If the government budget contains too much money for people who need that money for survival, we cannot take it away from them — we need to use that money to retrain them, another idea you’ve heard here and elsewhere.

The need to take from the rich and give to the poor is a good idea from the standpoint of making the whole country an even greater success, but only if it is a temporary idea not a way of life.** Hence the importance of training people or even investing in their family business rather than just keeping them on subsistence existence of no value to themselves or others.

Robert A. Heinlein wrote a utopian novel called For Us, The Living  in which he projects a future where the government prints and gives us all the money we need. The idea came from economist C. H. Douglas in the 20’s — he called it Social Credit. When the Depression came it was actually put into being, in 1935, as the economy of Alberta, Canada, with Douglas as the economic advisor. It never had a chance to succeed or fail because it was shut down by the courts — i.e. for ideological reasons, without letting the experiment play out.

Farfetched ideas like this need to be given careful consideration by economists. I invite any economists reading this to post their comments in answer to the following question:

If the U.S. started doing Social Credit and people within the U.S. were fine with giving and taking these dollars from each other so hyperinflation did not occur domestically (though foreign trade would be hard hit), could the country do just fine using only its own resources or what further refinements in such an idea would make it workable and desirable to all?

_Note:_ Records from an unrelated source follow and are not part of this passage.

/-- CMB_COL_STAT, BAR0 offset 0x05C204, 32 bits (R282 (computed)). -/
def CMB_COL_STAT : RegDesc :=
  ⟨0x5C204, 0x0, 1, false, 0x0, [(0, 1, .ro), (1, 1, .ro), (2, 7, .ro), (9, 7, .ro), (16, 7, .ro)]⟩
/-- CMB_COL_STAT.VALID, bits [0:0], RO (R282). -/
abbrev CMB_COL_STAT_VALID : Fld := ⟨0x5C204, 0, 1, 0x0⟩
/-- CMB_COL_STAT.LC, bits [1:1], RO (R282). -/
abbrev CMB_COL_STAT_LC : Fld := ⟨0x5C204, 1, 1, 0x0⟩
/-- CMB_COL_STAT.NCOMB, bits [8:2], RO (R282). -/
abbrev CMB_COL_STAT_NCOMB : Fld := ⟨0x5C204, 2, 7, 0x0⟩
/-- CMB_COL_STAT.INUSE, bits [15:9], RO (R282). -/
abbrev CMB_COL_STAT_INUSE : Fld := ⟨0x5C204, 9, 7, 0x0⟩
/-- CMB_COL_STAT.READY, bits [22:16], RO (R282). -/
abbrev CMB_COL_STAT_READY : Fld := ⟨0x5C204, 16, 7, 0x0⟩

/-- CMB_COL_JOBS, BAR0 offset 0x05C208, 32 bits (R282 (banked by CMB_COL_SEL.COLONY)). -/
def CMB_COL_JOBS : RegDesc :=
  ⟨0x5C208, 0x0, 1, false, 0x0, [(0, 32, .rc)]⟩
/-- CMB_COL_JOBS.COUNT, bits [31:0], RC (R282). -/
abbrev CMB_COL_JOBS_COUNT : Fld := ⟨0x5C208, 0, 32, 0x0⟩

/-- CMB_COL_BUDGET, BAR0 offset 0x05C20C, 32 bits (R282 (banked by CMB_COL_SEL.COLONY)). -/
def CMB_COL_BUDGET : RegDesc :=
  ⟨0x5C20C, 0x0, 1, false, 0x0, [(0, 32, .rc)]⟩
/-- CMB_COL_BUDGET.COUNT, bits [31:0], RC (R282). -/
abbrev CMB_COL_BUDGET_COUNT : Fld := ⟨0x5C20C, 0, 32, 0x0⟩

/-- CMB_COL_MAXWAIT, BAR0 offset 0x05C210, 32 bits (R282 (banked by CMB_COL_SEL.COLONY)). -/
def CMB_COL_MAXWAIT : RegDesc :=
  ⟨0x5C210, 0x0, 1, false, 0x0, [(0, 32, .rc)]⟩
/-- CMB_COL_MAXWAIT.TICKS, bits [31:0], RC (R282). -/
abbrev CMB_COL_MAXWAIT_TICKS : Fld := ⟨0x5C210, 0, 32, 0x0⟩

/-- CMB_COL_MAXSW, BAR0 offset 0x05C214, 32 bits (R282 (banked by CMB_COL_SEL.COLONY)). -/
def CMB_COL_MAXSW : RegDesc :=
  ⟨0x5C214, 0x0, 1, false, 0x0, [(0, 32, .rc)]⟩
/-- CMB_COL_MAXSW.TICKS, bits [31:0], RC (R282). -/
abbrev CMB_COL_MAXSW_TICKS : Fld := ⟨0x5C214, 0, 32, 0x0⟩

/-- Rows 0 on of the register map (R541-R543). -/
def regRows0 : List RegDesc :=
  [HIF_STATUS, HIF_WIN_BASE, HIF_HEARTBEAT, HIF_IDSUM, HIF_GSTATUS, HIF_ICAUSE, HIF_IMASK, HIF_LOCKCFG, HIF_IPEND, HIF_QTAIL, HIF_QHEAD, HIF_CQTAIL, HIF_CQHEAD, HIF_QSTAT, HIF_QCTL, MBX_CTRL, MBX_DB, MBX_STAT, MBX_ACK, MBX_CANCEL, IDN_PKG, IDN_BOOT, IDN_CAP_PKG, IDN_DIE]

/-- Rows 24 on of the register map (R541-R543). -/
def regRows1 : List RegDesc :=
  [IDN_LINK, PWR_STATUS, PWR_RSTCAUSE, PWR_VDD, EVT_BASE, EVT_SIZE, EVT_CTRL, EVT_HEAD, EVT_TAIL, EVT_DROPPED, TIM_NOW, TIM_FRAC, TIM_STATUS, TIM_CFG, TIM_ADJ, TIM_OFFSET, TIM_PDELAY, TIM_HOLD, TIM_ESTERR, TIM_PPS, TIM_PHYDLY, THM_STATUS, THM_CTL, THM_LIMITS]

/-- Rows 48 on of the register map (R541-R543). -/
def regRows2 : List RegDesc :=
  [THM_SEL, THM_SENSOR, THM_COOLANT, THM_RTH, THM_RTH_BASE, THM_THROTTLE, THM_DIE, SAF_ISL_STATUS, SAF_FAULT, SAF_CMP_AGE, SAF_CMP_FAIL, SAF_CMP_TIME, SAF_MEM, SAF_CFG, SAF_FAULT_SYN, GRD_STATUS, GRD_CFG_SEL, GRD_CFG_CTL, GRD_SEL, GRD_EXPIRED, GRD_LAST, GRD_DLMISS, GRD_CHK, GRD_LAPSE]

/-- Rows 72 on of the register map (R541-R543). -/
def regRows3 : List RegDesc :=
  [GRD_RESTARTS, GRD_CFG_DATA, CRC_ARMED, CRC_LOST, CRC_CH_SEL, CRC_CH_CFG, CRC_CH_PASS, CRC_CH_FAIL, CRC_UNIT_VAL, CRC_UNIT_VALID, CTL_ENABLED, CTL_SAFE, CTL_SEL, CTL_LOOP, CTL_OUT, CTL_INTEG, CTL_MAXLAT, CTL_EVALS, CTL_OVERRUN, CTL_SATCNT, CTL_TXREPL, FUS_STATUS, FUS_INSTANT, FUS_NPTS]

/-- Rows 96 on of the register map (R541-R543). -/
def regRows4 : List RegDesc :=
  [FUS_UNCOLLECTED, FUS_CONTRA, FUS_SEL, FUS_SENS_LATE, FUS_SENS_EARLY, FUS_SENS_DROP, FUS_SENS_BAD, PLN_STATUS, PLN_LIB, PLN_T0, PLN_LAST, PLN_PLANS, PLN_STOPS, PLN_REJECT, PLN_MAXT, BWR_SEL, BWR_CTL, BWR_SHARE, BWR_CLASS, BWR_COL_BYTES, BWR_COL_EXCESS, BWR_CREDIT, BWR_DLMISS, BWR_PVIOL]

/-- Rows 120 on of the register map (R541-R543). -/
def regRows5 : List RegDesc :=
  [SWM_ID, SWM_SWARM, SWM_CTL, SWM_PORT, SWM_REACH, SWM_EXP_SEL, SWM_EXP_OBJ, SWM_EXP_CTL, SWM_REPLAY, SWM_DROP, SWM_REJ, DMC_STATUS, DMC_CE, DMC_UE, DMC_REF, DMC_WDRAIN, DMC_LOG_CTL, DMC_LOG0, DMC_LOG1, DMC_LOG2, DMC_LOG3, DMC_LOG4, DMC_LOG5, DMC_LOG6]

/-- Rows 144 on of the register map (R541-R543). -/
def regRows6 : List RegDesc :=
  [DMC_LOG7, DMC_TRAIN, DMC_MAP, CMB_STATE, CMB_CTL, CMB_SCHED, CMB_WALL, CMB_HOLD_TOTAL, CMB_HOLD0, CMB_HOLD1, CMB_HOLD2, CMB_HOLD3, CMB_HOLD4, CMB_HOLD5, CMB_HOLD6, CMB_HOLD7, CMB_HOLD8, CMB_SLOTWAIT, CMB_ECC_ROWS, CMB_DBG, CMB_SPD_SEL, CMB_SPD_ADDR, CMB_SPD_SLOT, CMB_SPD_CACHE]

/-- Rows 168 on of the register map (R541-R543). -/
def regRows7 : List RegDesc :=
  [CMB_SPD_HIT, CMB_SPD_MISS, CMB_SPD_DATA, CMB_BROOD_USE, CMB_BROOD_FW, CMB_BROOD_PARKS, CMB_BROOD_PROMOTED, CMB_BROOD_SEL, CMB_BROOD_DATA, CMB_COL_SEL, CMB_COL_STAT, CMB_COL_JOBS, CMB_COL_BUDGET, CMB_COL_MAXWAIT, CMB_COL_MAXSW]

/-- The register map: every host-visible register of R541, R542 and R543 except the two 256-byte buffers of each
mailbox (MBX_REQ, MBX_RSP), which the mailbox holds. -/
def regMap : List RegDesc :=
  regRows0 ++ regRows1 ++ regRows2 ++ regRows3 ++ regRows4 ++ regRows5 ++ regRows6 ++ regRows7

Sure, I know it sounds like Communism. Heinlein admitted the same but emphasized that it does not stifle individuality the way Communism does. People in his story are independent, do what they want to do with their lives, and tend to wind up not being takers but instead giving greater value to others.

What if we did a test? Only do it as an investment, and only to those people who show a plan of what they intend to do for that money, with a diverse nonpartisan board or Internet voting to decide which plans were worthy of backing. We could budget for a million households as a test of the idea. If people knew they had so high as about a 1 in 100 chance of being selected, a lot of people would be motivated to write plans of what they would do with their time for their own enjoyment and the good of others — if only they had enough money to pay their modest bills. It would focus us all on positive solutions. Since it would be an investment, the money would be repaid in the normal way that investors recoup. If the idea worked, it could be rolled out.

Another crazy idea scenario for economists to play with and form into something workable: forgiving all debt every 50 years starting now. Leviticus in the Bible advises that every 50 years mortgage debt is to be forgiven, which was called a Jubilee Year. Economists could run computer simulations or whatever would provide a trial-and-error feedback mechanism to tinker this advice into potentially workable models.

Again, whatever we do has to be done domestically first (and test-piloted) because the idea of getting the whole world to do something radical with money seems a bit over the top. If the hunch that the U.S. needs to experiment monetarily on its own is right then it has to be built into whatever strategy we creatively and unifyingly come up with in the days ahead. Now is the time for creativity and consensus building, not for naysaying. We are hard up against it.

But we shall prevail.

Best to all,

Bill

*”Starve the beast” was an idea first promulgated by Republicans in the late 70s and 80s. “The beast” refers to welfare, Social Security, and Medicare, and does not usually refer to spending on the military, law enforcement or prisons (per Wikipedia). You might find this Forbes commentary of interest:
http://www.forbes.com/2010/05/06/tax-cuts-republicans-starve-the-beast-columnists-bruce-bartlett.html

**Although CEO compensation has skyrocketed off the chart while average wages are flat, and this in itself appears to be a prima facie social ill.